SALARIES OF POSTMASTERS.

Under the old postal arrangement, the salary of postmasters of the principal cities was limited to $2000. This compensation was derived from a commission out of their receipts, which could not exceed the amount named. This would appear at first as small pay for such an important position,—more particularly as under the administration of Postmaster Blair the salary was raised to $4000: yet there is not a postmaster but would willingly go back to the old system. Under the former provision of the postal law postmasters were allowed the amount arising from the rent of letter-boxes in their respective offices as a perquisite, and also certain other matters, which shrewd men knew well how to place under this head. During the existence of this system the desire for the office far exceeded that which was and is likely to be manifested under the latter, inasmuch as $4000 per annum and no perquisites is scarcely a desirable position for an ambitious and popular politician. Many a business-man, outside of the political ring, would consider it quite sufficient, however: business-men are not cormorants. It is true, even under the old law, by an act passed March 3, 1847, the rent of boxes to be credited to the postmaster was limited, restricting the amount so received to $2000,—consequently limiting his salary to $4000: for all over and above that amount he had to account to the department. Under some administrations postmasters became rich, whether by husbanding their actual income or the perquisites are questions simply of conjecture.

THE PENNY POST.

The first attempt to establish the penny post in the United States was in the years 1839-40. It was simply a speculation, and resulted at first in almost total failure, but revived again under more enterprising parties. Previous to this, however, contrary to the laws of Congress,—particularly the law of 1825, sect. 19, which enacts that no stage or other vehicle which regularly performs trips on a post-road or on a road parallel to it, and no packet, war, or other vessel which regularly plies on a water declared a post-road, shall convey letters,—certain persons, actually availing themselves of these modes of conveyance, constituted themselves “private posts,” travelling as passengers, and carried packages containing valuable letters, documents, and other available matter: these were, of course, transported as baggage or freight. The conveyances used by these men passed regularly over post-roads, and thus they travelled in company with their powerful opponent, “the post-office department.” It was also well known to the department; but as they were not special posts, the law of 1825 did not reach them. Still their system was a secret one, and hard to be detected. The law, however, of 1827, sect. 3, enacts that no person other than the postmaster-general or his authorized agents shall set up any foot- or horse-posts for the conveyance of letters and packets upon any post-road which is or may be established as such by law.

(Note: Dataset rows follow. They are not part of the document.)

-- ==== Sys2Proof/Machine/SlotCommands.lean ====
section
/-! DEFINITION. Host writes that the opcode table gives rows of their own. Each is a write on the U-port: its address decides
where it falls (R2), and its owner answers (R6). -/

namespace Sys2Proof.Machine

/-- A host write to AXIS TARGET (R64). -/
def execTarget (addr : Addr) (value : Word) (s : State) : Host.Outcome State Fault Refusal :=
  s.event (fun e => e.hostWrite addr value)

/-- A host write of 0 to AXIS JOG (R64). -/
def execJogStop (addr : Addr) (s : State) : Host.Outcome State Fault Refusal :=
  s.event (fun e => e.hostWrite addr 0)

/-- A host write of 1 to AXIS JOG (R64). -/
def execJogUpForward (addr : Addr) (s : State) : Host.Outcome State Fault Refusal :=
  s.event (fun e => e.hostWrite addr 1)

/-- A host write of 2 to AXIS JOG (R64). -/
def execJogDownBack (addr : Addr) (s : State) : Host.Outcome State Fault Refusal :=
  s.event (fun e => e.hostWrite addr 2)

/-- A host write of 3 to AXIS JOG (R64). -/
def execHome (addr : Addr) (s : State) : Host.Outcome State Fault Refusal :=
  s.event (fun e => e.hostWrite addr 3)

/-- A host write to AXIS DUTY (R65). -/
def execDuty (addr : Addr) (value : Word) (s : State) : Host.Outcome State Fault Refusal :=
  s.event (fun e => e.hostWrite addr value)

/-- A host write to AXIS LIMIT_LO (R65). -/
def execLimitLo (addr : Addr) (value : Word) (s : State) : Host.Outcome State Fault Refusal :=
  s.event (fun e => e.hostWrite addr value)

/-- A host write to AXIS LIMIT_HI (R65). -/
def execLimitHi (addr : Addr) (value : Word) (s : State) : Host.Outcome State Fault Refusal :=
  s.event (fun e => e.hostWrite addr value)

/-- A host write to an AIR TARGET slot (R133). -/
def execChamberTarget (addr : Addr) (value : Word) (s : State) : Host.Outcome State Fault Refusal :=
  s.event (fun e => e.hostWrite addr value)

/-- A host write of 1 to 4 to SEAT RECALL (R107). -/
def execRecall (addr : Addr) (value : Word) (s : State) : Host.Outcome State Fault Refusal :=
  s.event (fun e => e.hostWrite addr value)

/-- A host write of 0 to SEAT RECALL (R107). -/
def execRecallCancel (addr : Addr) (s : State) : Host.Outcome State Fault Refusal :=
  s.event (fun e => e.hostWrite addr 0)

/-- A host write of 1 to 4 to SEAT STORE (R95, R107). -/
def execStore (addr : Addr) (value : Word) (s : State) : Host.Outcome State Fault Refusal :=
  s.event (fun e => e.hostWrite addr value)

/-- A host write of a pattern and an intensity to SEAT MASSAGE (R141). -/
def execMassageStart (addr : Addr) (pattern : Byte) (intensity : Byte) (s : State) : Host.Outcome State Fault Refusal :=
  s.event (fun e => e.hostWrite addr (bytes intensity.toNat pattern.toNat))

/-- A host write of pattern 0 to SEAT MASSAGE (R141). -/
def execMassageStop (addr : Addr) (intensity : Byte) (s : State) : Host.Outcome State Fault Refusal :=
  s.event (fun e => e.hostWrite addr (bytes intensity.toNat 0))

/-- A host write of 1 to SEAT PANEL_ENABLE (R121). -/
def execPanelEnable (addr : Addr) (s : State) : Host.Outcome State Fault Refusal :=
  s.event (fun e => e.hostWrite addr 1)

/-- A host write of 0 to SEAT PANEL_ENABLE (R121). -/
def execPanelDisable (addr : Addr) (s : State) : Host.Outcome State Fault Refusal :=
  s.event (fun e => e.hostWrite addr 0)

/-- A host write of 1 to SEAT CRASH_CLEAR (R178, R179). -/
def execCrashClear (addr : Addr) (s : State) : Host.Outcome State Fault Refusal :=
  s.event (fun e => e.hostWrite addr 1)

/-- A host write to a CLIMATE LEVEL slot (R157). -/
def execLevel (addr : Addr) (value : Word) (s : State) : Host.Outcome State Fault Refusal :=
  s.event (fun e => e.hostWrite addr value)

/-- A host write to JOURNAL READ_INDEX (R184). -/
def execReadIndex (addr : Addr) (value : Word) (s : State) : Host.Outcome State Fault Refusal :=
  s.event (fun e => e.hostWrite addr value)

/-- A host write to a word of the configuration block (R4, R37). -/
def execConfigWordWrite (addr : Addr) (value : Word) (s : State) : Host.Outcome State Fault Refusal :=
  s.event (fun e => e.hostWrite addr value)

/-- A host write to the check word of a profile record (R8, R94). -/
def execProfileCheckWordWrite (addr : Addr) (value : Word) (s : State) : Host.Outcome State Fault Refusal :=
  s.event (fun e => e.hostWrite addr value)

/-- A host write to the configuration check word (R4, R37). -/
def execConfigCheckWordWrite (value : Word) (s : State) : Host.Outcome State Fault Refusal :=
  s.event (fun e => e.hostWrite configCheck value)

end Sys2Proof.Machine
end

This law paved the way for the establishing penny posts by individuals in cities and even in rural districts. At first they were called expresses, but soon they assumed a more postal shape. The postmaster-general’s annual report of December 2, 1843, stated that “numerous private posts, under the name of expresses, had sprung within a few years into existence, extending themselves over the mail-routes between the cities and towns, and transporting letters and other mailable matter for pay to a great extent.” Suits were commenced against parties residing in New York, Massachusetts, and Maryland. It appears from the postmaster-general’s report of November 25, 1844, that the government had been unable to suppress the private expresses, which were still continued “upon the leading post-routes.” In this and in the former annual report he recommended legislation by Congress for their suppression. There is yet no law of Congress to suppress these expresses. Governments, more particularly that of ours, cannot enact laws that will interfere with the commercial interests of the people. It may facilitate every movement by such laws as are legitimate; but taking out of the hands of individuals their legitimate business, connected with no department of the government, becomes at once not only a monopoly, but assumes the complexion of tyranny. The decision of the judges in the cases referred to settled the question, until compromise stepped in and the government came down to the “penny system,” and thus satisfied the public.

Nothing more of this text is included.